**TASK DETAILS:** Repeat only the lines below from the one containing "(fillSlot i cb d s).slots[j]" through the one containing "dif_neg (Nat.not_lt.mpr h)", inclusive, exactly as written.

[Dataset entries]

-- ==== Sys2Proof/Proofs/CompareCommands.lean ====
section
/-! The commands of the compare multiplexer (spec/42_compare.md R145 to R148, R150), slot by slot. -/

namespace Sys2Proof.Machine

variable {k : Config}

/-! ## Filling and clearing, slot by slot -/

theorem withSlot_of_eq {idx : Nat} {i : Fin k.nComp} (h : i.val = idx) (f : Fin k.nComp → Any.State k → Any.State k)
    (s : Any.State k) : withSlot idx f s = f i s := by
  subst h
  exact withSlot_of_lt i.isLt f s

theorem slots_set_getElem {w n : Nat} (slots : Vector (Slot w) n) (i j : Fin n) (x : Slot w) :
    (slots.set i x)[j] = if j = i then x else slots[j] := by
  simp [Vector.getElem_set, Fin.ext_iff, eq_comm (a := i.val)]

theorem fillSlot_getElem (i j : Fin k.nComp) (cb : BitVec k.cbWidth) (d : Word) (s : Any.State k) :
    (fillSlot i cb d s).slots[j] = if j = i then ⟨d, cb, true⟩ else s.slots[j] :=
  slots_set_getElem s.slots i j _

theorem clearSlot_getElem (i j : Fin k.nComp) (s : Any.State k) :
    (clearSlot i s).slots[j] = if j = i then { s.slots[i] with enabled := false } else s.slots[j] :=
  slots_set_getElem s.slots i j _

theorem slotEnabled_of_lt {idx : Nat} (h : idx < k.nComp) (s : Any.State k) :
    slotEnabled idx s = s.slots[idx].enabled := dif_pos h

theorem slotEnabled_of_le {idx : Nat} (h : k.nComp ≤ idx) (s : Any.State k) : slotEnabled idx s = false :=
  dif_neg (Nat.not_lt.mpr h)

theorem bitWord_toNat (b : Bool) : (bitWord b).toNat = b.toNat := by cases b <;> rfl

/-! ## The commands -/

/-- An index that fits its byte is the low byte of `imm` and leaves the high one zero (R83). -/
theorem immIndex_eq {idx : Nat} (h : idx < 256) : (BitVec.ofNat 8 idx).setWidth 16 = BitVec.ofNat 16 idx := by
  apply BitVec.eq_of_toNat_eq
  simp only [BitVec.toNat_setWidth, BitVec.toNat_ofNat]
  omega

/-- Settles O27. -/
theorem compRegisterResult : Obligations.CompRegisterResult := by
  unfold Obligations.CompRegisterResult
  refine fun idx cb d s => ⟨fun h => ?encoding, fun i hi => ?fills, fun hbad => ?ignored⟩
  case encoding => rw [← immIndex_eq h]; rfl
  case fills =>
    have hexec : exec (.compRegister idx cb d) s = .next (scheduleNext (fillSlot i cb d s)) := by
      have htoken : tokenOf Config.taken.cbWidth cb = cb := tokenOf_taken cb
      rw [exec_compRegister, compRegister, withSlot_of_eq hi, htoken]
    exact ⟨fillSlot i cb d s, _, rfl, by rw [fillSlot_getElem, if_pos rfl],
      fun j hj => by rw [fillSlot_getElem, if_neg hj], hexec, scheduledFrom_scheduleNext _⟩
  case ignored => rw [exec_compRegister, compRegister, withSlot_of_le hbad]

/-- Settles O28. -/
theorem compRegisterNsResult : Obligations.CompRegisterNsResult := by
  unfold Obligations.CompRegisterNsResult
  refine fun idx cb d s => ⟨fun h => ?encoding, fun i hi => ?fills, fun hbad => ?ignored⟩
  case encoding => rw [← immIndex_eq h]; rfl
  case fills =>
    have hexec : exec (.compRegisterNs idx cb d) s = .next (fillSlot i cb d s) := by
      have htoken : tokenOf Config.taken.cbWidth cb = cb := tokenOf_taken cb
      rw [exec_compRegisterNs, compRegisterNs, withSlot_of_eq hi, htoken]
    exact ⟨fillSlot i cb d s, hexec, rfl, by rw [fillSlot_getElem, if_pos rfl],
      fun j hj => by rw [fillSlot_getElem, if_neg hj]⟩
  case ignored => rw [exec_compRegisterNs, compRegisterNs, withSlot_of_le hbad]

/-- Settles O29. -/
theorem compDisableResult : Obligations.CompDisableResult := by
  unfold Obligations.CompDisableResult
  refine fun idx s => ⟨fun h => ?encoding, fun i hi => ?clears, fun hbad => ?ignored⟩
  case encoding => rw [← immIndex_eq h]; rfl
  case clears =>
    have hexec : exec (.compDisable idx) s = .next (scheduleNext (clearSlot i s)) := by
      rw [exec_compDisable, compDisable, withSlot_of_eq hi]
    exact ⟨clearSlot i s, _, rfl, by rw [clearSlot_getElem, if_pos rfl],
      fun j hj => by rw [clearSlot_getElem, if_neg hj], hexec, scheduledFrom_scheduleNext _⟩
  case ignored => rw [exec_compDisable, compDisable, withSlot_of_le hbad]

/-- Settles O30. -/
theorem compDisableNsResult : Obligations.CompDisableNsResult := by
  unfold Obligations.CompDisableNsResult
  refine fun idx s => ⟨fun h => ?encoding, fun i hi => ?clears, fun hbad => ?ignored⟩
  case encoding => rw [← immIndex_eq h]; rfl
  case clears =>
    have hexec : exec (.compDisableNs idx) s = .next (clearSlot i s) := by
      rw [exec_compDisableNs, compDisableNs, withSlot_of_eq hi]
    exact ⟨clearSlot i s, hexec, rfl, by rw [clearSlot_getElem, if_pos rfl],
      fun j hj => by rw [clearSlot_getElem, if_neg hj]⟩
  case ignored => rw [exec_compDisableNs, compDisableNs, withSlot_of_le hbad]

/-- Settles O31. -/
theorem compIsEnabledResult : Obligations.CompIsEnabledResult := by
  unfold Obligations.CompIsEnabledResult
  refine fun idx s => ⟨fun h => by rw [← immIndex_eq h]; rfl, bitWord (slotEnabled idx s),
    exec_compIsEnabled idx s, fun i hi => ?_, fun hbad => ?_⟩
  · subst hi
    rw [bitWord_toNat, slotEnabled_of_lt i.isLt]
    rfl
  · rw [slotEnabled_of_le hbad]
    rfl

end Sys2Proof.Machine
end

**SOLUTION BELOW:**
    (fillSlot i cb d s).slots[j] = if j = i then ⟨d, cb, true⟩ else s.slots[j] :=
  slots_set_getElem s.slots i j _

theorem clearSlot_getElem (i j : Fin k.nComp) (s : Any.State k) :
    (clearSlot i s).slots[j] = if j = i then { s.slots[i] with enabled := false } else s.slots[j] :=
  slots_set_getElem s.slots i j _

theorem slotEnabled_of_lt {idx : Nat} (h : idx < k.nComp) (s : Any.State k) :
    slotEnabled idx s = s.slots[idx].enabled := dif_pos h

theorem slotEnabled_of_le {idx : Nat} (h : k.nComp ≤ idx) (s : Any.State k) : slotEnabled idx s = false :=
  dif_neg (Nat.not_lt.mpr h)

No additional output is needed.